On Wednesday, 8 April 2020 at 20:46:48 UTC, H. S. Teoh wrote:
On Wed, Apr 08, 2020 at 08:16:27PM +0000, Quantium via Digitalmars-d-learn wrote:
On Wednesday, 8 April 2020 at 16:25:01 UTC, Net wrote:
[...]
> As far I know, you can't access other's program memory in > any modern operating system. That's managed and protected > by the OS through virtual addressing.

On Linux, you can access process memory using the virtual file /proc/$pid/mem, where $pid is the process ID. But you need root access for this to work, and you also need to know how the memory is mapped in the process (reading from an unmapped offset will return I/O error).


> What are you trying to do?

Now I know that programm even at Administrator mode cannot do this. Only system permission can do that. Or a driver on a kernel-level (zero level). So now the question is how to code driver, which gets other process' memory on D.

This question has nothing to do with D. You need to know how your OS works, and whether it has an interface that provides the access you want. The programming language cannot give you this, and is also irrelevant as far as performing this operation is concerned; if you have an API that can do this, you can do it in any language.


Also, I know antiviruses will try to block this driver so I'll test it with no antiviruses and Microsoft Defender off. Or if I'm mistaking anywhere and this is impossible on Windows, is it possible on Linux?

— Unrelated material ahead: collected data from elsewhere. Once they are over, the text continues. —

-- ==== Sys2Proof/Machine/Core.lean ====
section
/-! DEFINITION. The machine as the host runs it. -/

def Sys2Proof.core : Host.Core := { State := Sys2Proof.Machine.State, Fault := Sys2Proof.Machine.Fault, Refusal := Sys2Proof.Machine.Refusal, step := Sys2Proof.Machine.step, reset := Sys2Proof.Machine.State.reset }
end

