/-- R8, R47, R52, R54, R55, R57, R58, R106, R346, R347, R359, R473: RRD and RWR of a facet set out as SERVICE packets of the link, a CONTROL.FENCE with a FENCE message before it; one that has come to its
facet's node is answered from there, held for a SERVICE slot: with a block's TYPE and INSTANCE, its SCRATCH, FRAME_LO with FRAME_HI latched, or once SCRATCH is stored; the answer that has come back completes
the transaction; a processor's write stores SCRATCH unless a later requester has written it in this cc, and clears the bits of ERR_SUMMARY it names but those that the device set in this cc; a misaligned
access sets the facet's ACCESS error and is answered with status 1, and so is one where no facet is; LOCK set stays set.
R49, R51, R55: CONTROL.RESET puts an M-core and its registers back to reset, and does nothing while LOCK is set; a write of ENABLE acts at once on a block that does not run the program, and waits for
the boundary slot on one that does. -/
def Obligations.FacetRegisters : Prop :=
  let Answers (s t : State) (who : Requester) (addr status : Nat) : Prop :=
    if who = .zeleri then t.chord = s.chord else ∃ m ∈ t.chord.msgs, m.kind = .answer who true 0 addr status 0
  let Sent (s t : State) (b n : Nat) (k : ChordKind) : Prop :=
    t = { s with chord := t.chord } ∧ ∃ l, t.chord.msgs = s.chord.msgs ++ l ∧ l.length = n ∧ ∀ m ∈ l, m.kind = k ∧ m.src = 32 ∧ m.node = (chordUnit b).1 ∧ m.lane = 2
  let Reply (t : State) (write : Bool) (tag addr status v : Nat) : Prop :=
    ∃ m ∈ t.chord.msgs, m.kind = .answer .zeleri write tag addr status v ∧ m.node = 32 ∧ m.held = true
  let Here (s : State) (write : Bool) (tag addr b : Nat) : Prop :=
    hubUp s = true ∧ (∃ m, accessMsg s write tag addr = some m ∧ (landedMsg s m.id).isSome = true) ∧ facetAt s (addr / 4096) = some b ∧ b < blockCount
  ((∀ (s : State) (tag addr b : Nat) (data : Word), zlUp s = true → svcOpen s = true → facetAt s (addr / 4096) = some b →
      (accessMsg s false tag addr = none → admitBlocked s ⟨3, tag, 0, 0, false, 0, addr, 0, 0, 0, [], []⟩ = false →
        ∃ t, exec (.rrd tag addr) s = .next t ∧ Sent s t b 2 (.access .zeleri false tag addr 0)) ∧
      (accessMsg s true tag addr = none → admitBlocked s ⟨4, tag, 0, 0, false, 0, addr, data.toNat, 0, 0, [], []⟩ = false →
        let fences := addr % 4096 = Off.CONTROL ∧ bitOf data.toNat 1 = true ∧ canFence (typeOf b) = true
        (¬ fences → ∃ t, exec (.rwr tag addr data) s = .next t ∧ Sent s t b 3 (.access .zeleri true tag addr data.toNat)) ∧
        (fences → ∃ t m l, exec (.rwr tag addr data) s = .next t ∧ t = { s with chord := t.chord } ∧ t.chord.msgs = s.chord.msgs ++ m :: l
          ∧ m.kind = .fence b ∧ m.lane = 0 ∧ m.node = (chordUnit b).1 ∧ l.length = 3 ∧ ∀ x ∈ l, x.kind = .access .zeleri true tag addr data.toNat))) ∧
    (∀ (s : State) (tag addr b : Nat), Here s false tag addr b →
      (addr % 4096 = 0 → ∃ t, exec (.rrd tag addr) s = .next t ∧ Reply t false tag addr 0 (typeOf b * 65536 + instOf b) ∧ t = { s with zl := t.zl, chord := t.chord }) ∧
      (addr % 4096 = Off.SCRATCH → (∀ a ∈ writesAt s b Off.SCRATCH, a.rank ≤ 2) →
        ∃ t, exec (.rrd tag addr) s = .next t ∧ Reply t false tag addr 0 (getReg s b Off.SCRATCH % 2 ^ 32) ∧ t = { s with zl := t.zl, chord := t.chord }) ∧
      (addr % 4096 = Off.FTIMER_FRAME_LO → b = blk Ty.FTIMER 0 →
        ∃ t, exec (.rrd tag addr) s = .next t ∧ Reply t false tag addr 0 (s.ft.frame % 2 ^ 32) ∧ t.ft = { s.ft with latchHi := s.ft.frame / 2 ^ 32 }) ∧
      (addr % 4 ≠ 0 → Inv s →
        ∃ t, exec (.rrd tag addr) s = .next t ∧ Reply t false tag addr 1 0 ∧ (errSummary t b).testBit Err.ACCESS = true ∧ t.mem = s.mem)) ∧
    (∀ (s : State) (tag addr b : Nat) (data : Word), Inv s → Here s true tag addr b →
      (addr % 4096 = Off.SCRATCH → (∀ a ∈ writesAt s b Off.SCRATCH, a.rank ≤ 2) →
        ∃ t, exec (.rwr tag addr data) s = .next t ∧ Reply t true tag addr 0 0 ∧ getReg t b Off.SCRATCH = data.toNat
          ∧ t = { s with regs := t.regs, regCc := t.regCc, zl := t.zl, chord := t.chord }
          ∧ ∀ b' o, o < 4096 → (b', o) ≠ (b, Off.SCRATCH) → getReg t b' o = getReg s b' o) ∧
      (addr % 4 ≠ 0 → ∃ t, exec (.rwr tag addr data) s = .next t ∧ Reply t true tag addr 1 0 ∧ (errSummary t b).testBit Err.ACCESS = true ∧ t.mem = s.mem)) ∧
    (∀ (s : State) (m : ChordMsg) (write : Bool) (tag addr st v : Nat), zlUp s = true → m.kind = .answer .zeleri write tag addr st v →
      ((if write then 4 else 3), tag) ∉ s.zl.lost →
      Completed s (answerLand s m) tag st v 0 [] [] ∧ answerLand s m = { s with zl := (answerLand s m).zl, chord := (answerLand s m).chord, outs := (answerLand s m).outs }) ∧
    (∀ (s : State) (tag addr : Nat) (data : Word), facetAt s (addr / 4096) = none →
      (HostMay s 3 tag → accessMsg s false tag addr = none → ∃ t, exec (.rrd tag addr) s = .next t ∧ t = { s with zl := t.zl, outs := t.outs } ∧
        (if addr < 0x100000 ∧ addr % 4 = 0 then Completed s t tag 0 (leNat (gnomonRead s addr 4)) 0 [] [] else Completed s t tag 1 0 0 [] [])) ∧
      (HostMay s 4 tag → accessMsg s true tag addr = none →
        ∃ t, exec (.rwr tag addr data) s = .next t ∧ Completed s t tag 1 0 0 [] [] ∧ t = { s with zl := t.zl, outs := t.outs })) ∧
    (∀ (s : State) (who : Requester) (addr b : Nat) (value : Word), Inv s → hubUp s = true → facetAt s (addr / 4096) = some b → b < blockCount →
      (addr % 4096 = Off.SCRATCH → (∀ a ∈ writesAt s b Off.SCRATCH, a.rank ≤ rankOf who) →
        ∃ t, exec (.registerWrite who addr value) s = .next t ∧ t = { s with regs := t.regs, regCc := t.regCc, chord := t.chord }
          ∧ getReg t b Off.SCRATCH = value.toNat ∧ Answers s t who addr 0
          ∧ ∀ b' o, o < 4096 → (b', o) ≠ (b, Off.SCRATCH) → getReg t b' o = getReg s b' o) ∧
      (addr % 4096 = Off.ERR_SUMMARY → writesAt s b Off.ERR_SUMMARY = [] →
        ∃ t, exec (.registerWrite who addr value) s = .next t ∧ t = { s with regs := t.regs, regCc := t.regCc, chord := t.chord } ∧ Answers s t who addr 0
          ∧ ∀ i, i < 32 → (errSummary t b).testBit i =
              ((errSummary s b).testBit i && !(value.getLsbD i && (blockErrMask (typeOf b) + 15).testBit i) || (setsNow s b).testBit i)) ∧
      (addr % 4 ≠ 0 → ∃ t, exec (.registerWrite who addr value) s = .next t ∧ (errSummary t b).testBit Err.ACCESS = true ∧ t.mem = s.mem
        ∧ (who ≠ .zeleri → Answers s t who addr 1))) ∧
    (∀ (s : State) (who : Requester) (addr : Nat) (value : Word), hubUp s = true → facetAt s (addr / 4096) = none →
      ∃ t, exec (.registerWrite who addr value) s = .next t ∧ t = { s with chord := t.chord } ∧ Answers s t who addr 1) ∧
    (∀ (s : State) (b : Nat), Inv s → b < blockCount → hubUp s = true →
      ∃ t, exec (.lock b) s = .next t ∧ onlyReg b Off.LOCK 1 s t)) ∧
  ((∀ (s : State) (g : Nat), Inv s → g < 128 → hubUp s = true → bitOf (getReg s (blk Ty.MCORE g) Off.LOCK) 0 = false →
      ∃ t, exec (.controlReset (blk Ty.MCORE g)) s = .next t
        ∧ mc t g = { MCore.init with fenceAt := (mc s g).fenceAt }
        ∧ getReg t (blk Ty.MCORE g) Off.SCRATCH = 0 ∧ errSummary t (blk Ty.MCORE g) = 0 ∧ t.mem = s.mem
        ∧ (∀ b o, b ≠ blk Ty.MCORE g → o < 4096 → getReg t b o = getReg s b o) ∧ ∀ h, h ≠ g → mc t h = mc s h) ∧
    (∀ (s : State) (b : Nat), b < blockCount → hubUp s = true → bitOf (getReg s b Off.LOCK) 0 = true → exec (.controlReset b) s = .next s) ∧
    (∀ (s : State) (b : Nat) (v : Bool), Inv s → b < blockCount → hubUp s = true → canEnable (typeOf b) = true → typeOf b ≠ Ty.HMOVER →
      bitOf (getReg s b Off.CONTROL) 0 ≠ v → bitOf (getReg s b Off.LOCK) 0 = false → blockState s b = 0 →
      ∃ t, exec (.controlEnable b v) s = .next t ∧ bitOf (getReg t b Off.CONTROL) 0 = v ∧ t = { s with regs := t.regs, heldEnable := t.heldEnable }
        ∧ (Assoc.get? b s.heldEnable = none →
            enabled t b = (if running s = true ∧ runsProgram s b = true then !v else v))))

You didn't answer the question. Why are you trying to access another process's memory? Without knowing what you're trying to do, it's hard to give you a more specific answer.


T

I'm trying to do this because I have very special programm that makes some calculations and on every calculation there is a hash in RAM. I need to get a one of hash values from a .bin file, and replace them. I mean hash in RAM of the programm is added to end of .bin file, and one of hashes from that file (I set up sorting algorithm by myself) is in RAM of programm.